As I was preparing to write this post about creeping "security" measures at an airport near me came news that a suicidal gunman had killed one person and wounded several at the Los Angeles airport (LAX). Reports are the killer specifically asked people if they "were TSA" referring to the unarmed personnel who herd people through the checkpoints at airports since the Transportation Security Administration was created following the events of 9/11.
Passengers wait at Terminal 1. At least 118 flights en route to LAX were canceled or rerouted; 135 departing flights were canceled. (Al Seib / Los Angeles Times / November 1, 2013) |
A friend wrote to me yesterday:
I was creeped out by the new security sequence you have to go through when you return to the Portland Airport. The EXIT sign pointed me to some doors that slid open suddenly and then closed behind me . I was in a small empty chamber like a prison cell.
A sign said "Keep moving", so I advanced toward the next closed doors. An electronic eye again opened the doors and closed them behind me, and I was in a second prison chamber, this one with a suspicious inspector sitting there.
I lumbered along, a 69 year old lady with a yellow backpack stuffed with clothes, and passed through, scot free, to the Portland Airport I was used to. Reagan National Airport had nothing like that for people who'd flown in. Why Maine?
Any more thoughts on this?Yes, Lynne, I have a few thoughts on this. My thoughts are about cameras and iris scans and other biometric pillaging of your former right to privacy. And dignity, really.
My husband thinks most in the U.S. have given up any notion of a right to privacy rather easily, with not much more than a shrug. But I'm not so sure.
As for why Maine -- Because we're a border state? A coastal state? With a toothless media? Because the small scale of arrivals to Portland's airport is ideal for a trial run of more invasive technology before it rolls out at airports in large urban areas? Because control of our abundant natural resources is in the sights of 1%?

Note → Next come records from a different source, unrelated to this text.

-- ==== Sys2Proof/Tests/Slice0.lean ====
section
/-! SUPPORT. The model's own tests. Expected results are those of spec/95_test_vectors.md (its row is named at each test) or
are worked by hand from the rule named. Then one witness for each statement that has hypotheses: a concrete input that meets
them all. -/

namespace Sys2Proof.Tests

open Sys2Proof.Config Sys2Proof.Machine Sys2Proof.Claims

/-! ## Well-formedness: each check refuses an ill-formed term -/

theorem test_wellformed_refuses_mapped_read : (Instr.rdUnmapped 0x1C00).wellFormed = false := by decide
theorem test_wellformed_refuses_mapped_write : (Instr.wrUnmapped 0x1DB3 0).wellFormed = false := by decide
theorem test_wellformed_refuses_known_op : (Instr.reserved 4).wellFormed = false := by decide
theorem test_wellformed_accepts :
    (Instr.rdUnmapped 0x1BFF).wellFormed = true ∧ (Instr.wrUnmapped 0x1DB4 0).wellFormed = true ∧
    (Instr.reserved 5).wellFormed = true := by decide

/-! ## Decoding: a word written out for every constructor (30_encoding.md R90, R92, R93) -/

/-- Voice registers; vectors E1, E5, E16, E17 among them. -/
theorem test_decode_voice_words :
    decodeWord 0x000001C1000 = .rdVoll 1 0 ∧ decodeWord 0x100001C0134 = .wrVoll 0 1 0x34 ∧
    decodeWord 0x000001C1300 = .rdVolr 1 1 ∧ decodeWord 0x100001D7240 = .wrVolr 23 0 0x40 ∧
    decodeWord 0x000001C2400 = .rdRate 2 0 ∧ decodeWord 0x100001C0510 = .wrRate 0 1 0x10 ∧
    decodeWord 0x000001CF700 = .rdStart 15 1 ∧ decodeWord 0x100001D0610 = .wrStart 16 0 0x10 ∧
    decodeWord 0x000001D1B00 = .rdAdsrcfg 17 3 ∧ decodeWord 0x100001C1AEF = .wrAdsrcfg 1 2 0xEF ∧
    decodeWord 0x000001C0C00 = .rdAdsrvol 0 0 ∧ decodeWord 0x100001C0DFF = .wrAdsrvol 0 1 0xFF ∧
    decodeWord 0x000001C0E00 = .rdRepeat 0 0 ∧ decodeWord 0x100001D7F12 = .wrRepeat 23 1 0x12 := by
  exact ⟨rfl, rfl, rfl, rfl, rfl, rfl, rfl, rfl, rfl, rfl, rfl, rfl, rfl, rfl⟩

/-- Global registers; vector E6 among them. -/
theorem test_decode_global_words :
    decodeWord 0x000001D8000 = .rdMvoll 0 ∧ decodeWord 0x100001D817F = .wrMvoll 1 0x7F ∧
    decodeWord 0x000001D8300 = .rdMvolr 1 ∧ decodeWord 0x100001D82FF = .wrMvolr 0 0xFF ∧
    decodeWord 0x000001D8500 = .rdRvoll 1 ∧ decodeWord 0x100001D8401 = .wrRvoll 0 1 ∧
    decodeWord 0x000001D8600 = .rdRvolr 0 ∧ decodeWord 0x100001D8702 = .wrRvolr 1 2 ∧
    decodeWord 0x000001D9B00 = .rdChrvb 3 ∧ decodeWord 0x100001D9803 = .wrChrvb 0 3 ∧
    decodeWord 0x000001DB000 = .rdCdvoll 0 ∧ decodeWord 0x100001DB104 = .wrCdvoll 1 4 ∧
    decodeWord 0x000001DB300 = .rdCdvolr 1 ∧ decodeWord 0x100001DB205 = .wrCdvolr 0 5 := by
  exact ⟨rfl, rfl, rfl, rfl, rfl, rfl, rfl, rfl, rfl, rfl, rfl, rfl, rfl, rfl⟩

The scene Lynne described reminded me of unmanned checkpoints used in Palestine to impede travel. A friend who traveled in the West Bank told me that if metal hidden beneath layers of clothes set the alarm off, the whole line would be held up while people helped a bewildered elderly person find a hidden coin. No human in charge of the machine, who can decide to let people through. The cameras need no human operator on this end.
So control robots are what your taxes buy now, for use at home and abroad. You're taxed to pay for your own "security." And that of Israel. And Egypt. Et cetera. Technology for machines even more effective at controlling humans is "developing" rapidly.
Yet a lonely man who was bullied through school and feels bullied by the TSA can arm himself with an assault rifle and bulletproof vest without any oversight at all. How convenient for the burgeoning security state when he snaps and goes on a violent rampage.
Surveillance is everywhere, yet we who reside in the USA seem to be a little less safe from violence with each passing day.